Friday, 9 October 2015

Stepping back: the private sector and the SDGs

How effective will global development targets be in securing the sustained engagement of the private sector? Are expectations of the private sector's developmental role running too high?

It is October and we are somewhat past now the UN fanfare around the long-negotiated 2030 Sustainable Development Goals (SDGs) to replace to 2000-2015 MDGs.

Much has been written around the SDGs, including in relation to what is portrayed as a revolutionary recognition of the private sector's role.

In view of this mountain of opinion this post has the limited ambition of querying whether this is so (game-changing scope for private sector engagement), and a related general observation querying the utility of the SDGs as ordering principles to guide development generally.

One thing to note is that the private sector is mentioned only once in the SDGs, in Target 17.17 of Goal 17, and then only in terms of formal partnerships (which are not the only way for business to up its developmental impact, or for policymakers to harness that).

The enthusiasm around the Private Sector Forum accompanying the SDGs process and summit, and the fact that there is these days a forum for business at all, can be misleading in this sense. Unreasonable expectations around the private sector's development role feature in a number of past posts on this blog (here).

Business is not about to simply 'step up' and finance pro-poor development, and to observe this is neither to criticize business nor turn away from the scope for harnessing commercial resources in support of development targets.

We do need to do more work on what incentives might exist for firms to become more explicit in partnering for development and otherwise becoming more explicit in their developmental contributions.
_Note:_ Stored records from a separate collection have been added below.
-- ==== Sys2Proof/Machine/Power.lean ====
section
/-!
DEFINITION. Supervisor restarts (18_startup_power.md R373, R374), power fail (R375), supplies, VID and temperature
(21_pins_electrical.md R413 to R416, R427), the wait for lock (R365), tamper (R394), the TAP (R400, R401), the backup latch
(R378).
-/
namespace Sys2Proof.Machine

/-- A supervisor runs that may restart. -/
def mayRestart (s : State) : Bool :=
  s.power.powered && !s.power.parked && !s.power.inReset && s.glb.gstate != .test

/-- The supervisor restarts (R373): the mailbox goes offline, session keys are zeroed (R393), the fifth restart within 600 s
parks it, and so does a running slot that fails its verification (R384; log 67). cause: of Config.supervisorCause. -/
def restartSupervisor (cause : Nat) (s : State) : State :=
  let recent := s.tb.now :: recentRestarts s
  let s := setOnline false { s with
    power := { s.power with restarts := recent }
    bist := { s.bist with sessionKeys := false } }
  let detail : List Quad := [Config.supervisorCause cause, item recent.length]
  let s := sticky 3 1 (count 187 1 (tally 0x0D03 detail s))
  if 5 ≤ recent.length ∨ (slotFault s s.trust.running).isSome then tally 0x0D04 detail { s with power := { s.power with parked := true } } else s

/-- A fatal error: the dump first, then the restart (R374, R402). -/
def fatalError (x : FaultItems) (t : Time) (s : State) : State :=
  let s := startDump 1 [x.code.toNat, x.pc.toNat, x.addr.toNat, x.status.toNat] (advance t s)
  restartSupervisor 1 (sticky 3 0 s)

/-- A restart without a dump abandons a dump in progress (R374, R402). -/
def plainRestart (cause : Nat) (t : Time) (s : State) : State :=
  restartSupervisor cause { advance t s with dumpBusy := none }

/-- PFAIL_N is asserted (R375, R378, R312): the retained writer closes its pending set and the flush begins, unless the
retained log has not been read yet. -/
def powerFails (s : State) : State :=
  if s.power.powered = false ∨ s.power.pfail then s
  else
    let unread := s.glb.gstate == .boot && !s.power.online && (s.power.booting || s.power.parked)
    let flush := if unread ∨ s.power.inReset then none
      else some (s.store.pendingSheaf, s.glb.opsec, s.store.retainedPending)
    let s := { s with
      power := { s.power with pfail := true, pfailAt := s.tb.now, lastEntry := true, lastSeal := true, latch := setBit s.power.latch 1 }
      store := { s.store with flush := flush } }
    bistAbort 1 (sticky 3 10 s)

/-- Outcomes decided while the journal began no valid mark are journaled and posted (R360). -/
def postDecided (v : View) (s : State) : State :=
  (s.view v).inflight.foldl (fun s e => match e.stage with
    | .decided st cf r => complete v e st cf r s
    | _ => s) s

/-- PFAIL_N is released with the supplies in range: the writers resume (R375). -/
def powerReturns (s : State) : State :=
  if s.power.pfail = false then s
  else
    let s := { s with
      power := { s.power with pfail := false }, store := { s.store with flush := none, flushMarker := none } }
    settle (if s.power.online then postDecided .pf1 (postDecided .pf0 s) else s)

/-- VCORE or VIO33 leaves its range (R413). -/
def supplyLeaves (s : State) : State := releaseWires { s with power := { s.power with supplyOk := false } }

/-- A condition of R416 or R427 sets its bit and entry, and aborts a self-test (R312). -/
def vcoreSag (mv : Nat) (s : State) : State :=
  if s.power.powered = false then s
  else bistAbort 2 (sticky 3 12 (tally 0x0D08 [0, item mv] { s with power := { s.power with vcoreLow := true } }))
def overheats (highest : Int) (s : State) : State :=
  if s.power.powered = false then s
  else bistAbort 3 (sticky 3 11 (tally 0x0D08 [1, item highest] { s with power := { s.power with tempHigh := true } }))

/-- A scan test runs (R415). -/
def scanRuns (s : State) : Bool :=
  match s.bist.queue with
  | r :: _ => r.started
  | [] => false

/-- The VCORE code is raised, lowered or held (R415). Slacks in 0.1 µs, the junction in 0.1 °C. -/
def vidStep (slack100ms slack10s : Nat) (junction : Int) (s : State) : State :=
  let v := s.power.vid.toNat
  let set (n : Nat) : State := { s with power := { s.power with vid := BitVec.ofNat 4 n } }
  if s.power.inReset ∨ v = 15 ∨ s.power.pfail ∨ scanRuns s then s
  else if slack100ms < 300 then set (min 14 (v + 1))
  else if 600 < slack10s ∧ junction < 1000 then set (v - 1)
  else s

/-- The wait in CONFIG for time lock ends (R365, R366). LOCK_WAIT_S 0 waits without limit. -/
def lockWaitEnds (seconds : Nat) (s : State) : State :=
  let limit := swSeconds s.cfg.package
  let go (why : Quad) : State :=
    tally 0x0D07 [why, item seconds] { s with glb := { s.glb with next := some .protecting } }
  if waitsForLock s = false then s
  else if s.tb.state = .locked then go 0
  else if limit ≠ 0 ∧ limit ≤ seconds then go 1
  else s

/-- A tamper detector fires (R394): it is powered from the backup domain. -/
def tamper (light : Bool) (s : State) : State :=
  let z := s.trust.zeroiseOnTamper
  let l := setBit s.power.latch 3
  let s := { s with
    power := { s.power with latch := if z then setBit l 4 else l }
    trust := { s.trust with tamperReport := s.trust.tamperReport ++ [(if light then 0 else 1, z)] } }
  if z then { s with bist := { s.bist with identityKey := false, sessionKeys := false } } else s

/-- The instruction that a TAP code selects (R400, R401). -/
def tapEffect (test : Bool) (code : Byte) : Byte :=
  if code = 0x01 ∨ (test ∧ (code = 0x00 ∨ code = 0x02)) then code else 0xFF

/-- IDCODE (R400). -/
def idcode : Word := BitVec.ofNat 32 (Config.silicon % 16 * 268435456 + 0x0160 * 4096 + 0x535 * 2 + 1)

/-- VBAK and VIO are both absent: the latch loses its bits and CHECK (R378). What it then holds is open, but CHECK does not
read 0xA5. -/
def latchLost (s : State) : State :=
  let (w, s) := takeFree s
  { s with power := { s.power with latch := if field w 31 24 = 0xA5 then w &&& 0x00FFFFFF#32 else w } }

/-- WATCHDOG_EXPIRY. -/
def execWatchdogExpiry (t : Time) (s : State) : Host.Outcome State Fault Refusal :=
  .next (if mayRestart s then plainRestart 0 t s else s)
/-- SUPERVISOR_FATAL_ERROR. -/
def execSupervisorFatalError (items : FaultItems) (t : Time) (s : State) : Host.Outcome State Fault Refusal :=
  .next (if mayRestart s then fatalError items t s else s)
/-- SUPERVISOR_MEMORY_ERROR. -/
def execSupervisorMemoryError (t : Time) (s : State) : Host.Outcome State Fault Refusal :=
  .next (if mayRestart s then plainRestart 2 t s else s)
/-- PFAIL_N_ASSERT. -/
def execPfailNAssert (s : State) : Host.Outcome State Fault Refusal := .next (powerFails s)
/-- PFAIL_N_RELEASE. -/
def execPfailNRelease (s : State) : Host.Outcome State Fault Refusal := .next (powerReturns s)
/-- SUPPLY_OUT_OF_RANGE. -/
def execSupplyOutOfRange (s : State) : Host.Outcome State Fault Refusal := .next (supplyLeaves s)
/-- VCORE_LOW. -/
def execVcoreLow (lowestMv : Nat) (s : State) : Host.Outcome State Fault Refusal := .next (vcoreSag lowestMv s)
/-- TEMP_HIGH. -/
def execTempHigh (highest : Int) (s : State) : Host.Outcome State Fault Refusal := .next (overheats highest s)
/-- VID_STEP. -/
def execVidStep (slack100ms slack10s : Nat) (junction : Int) (s : State) : Host.Outcome State Fault Refusal :=
  .next (vidStep slack100ms slack10s junction s)
/-- LOCK_WAIT_EXPIRY. -/
def execLockWaitExpiry (seconds : Nat) (s : State) : Host.Outcome State Fault Refusal := .next (lockWaitEnds seconds s)
/-- TAMPER_DETECT. -/
def execTamperDetect (light : Bool) (s : State) : Host.Outcome State Fault Refusal := .next (tamper light s)
/-- TAP_INSTRUCTION. -/
def execTapInstruction (code : Byte) (s : State) : Host.Outcome State Fault Refusal :=
  .next { s with power := { s.power with tap := tapEffect (s.glb.gstate == .test) code } }
/-- BACKUP_LATCH_POWER_LOSS. -/
def execBackupLatchPowerLoss (s : State) : Host.Outcome State Fault Refusal := .next (latchLost s)

end Sys2Proof.Machine
end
See this recent Gaurdian event (a summary of which is out soon).

Yet those that call for business to 'step up' on the SDGs (see here, for example) must also acknowledge the huge complexity involved in all but the most well-resourced firms in trying to track SDG-related impacts. The answer is not to say 'various tools now exist to help in this'.

This relates to a second, too-late-but-anyway reflection on the SDGs.

It comes from re-reading, if you would, the sentence above 'Target 17.17 of Goal 17'. Many have commented how a key to the MDGs' relative success was their brevity and (for a very complex subject-matter) their simplicity.

The same cannot be said of the SDGs. Quite apart from poorly-resourced states, how are major firms really going to find the development agenda a compelling phenomenon with which to engage, if it has proliferated into such detail? Yes, goals need measurable targets alongside, but I wonder whether the SDGs will sustain corporate interest in sustainable development in the way they might have had their drafters' had the grace to keep things a little simpler.

I have written / ranted before on how to sustain sustainability and problems of compliance fatigue (here).

Related to regulatory and policy proliferation is the risk that SDG-related activities (by states, by firms, by civil society) become a process of tracking and compliance-style activities, rather than strategic thinking about how to promote more peaceful and prosperous societies overall.

In 2012 I wrote this post about the ordering, motivating power of simple ideas in thoroughly transforming society (here).

I am still reading all the fallout from the SDGs summit, but my own first impression is that their ambition to be comprehensive has meant a missed opportunity to present a compelling, clear, relatively simple set of ideas for a better world.

This will surely hamper the narrower objective of engaging business in meeting these goals.

Jo 

Thursday, 27 August 2015

Corporates and human rights: 'knowing and showing'

The corporate responsibility movement (within and beyond firms and funds) has in recent years reflected at some length on the utility of public reporting on human rights impacts.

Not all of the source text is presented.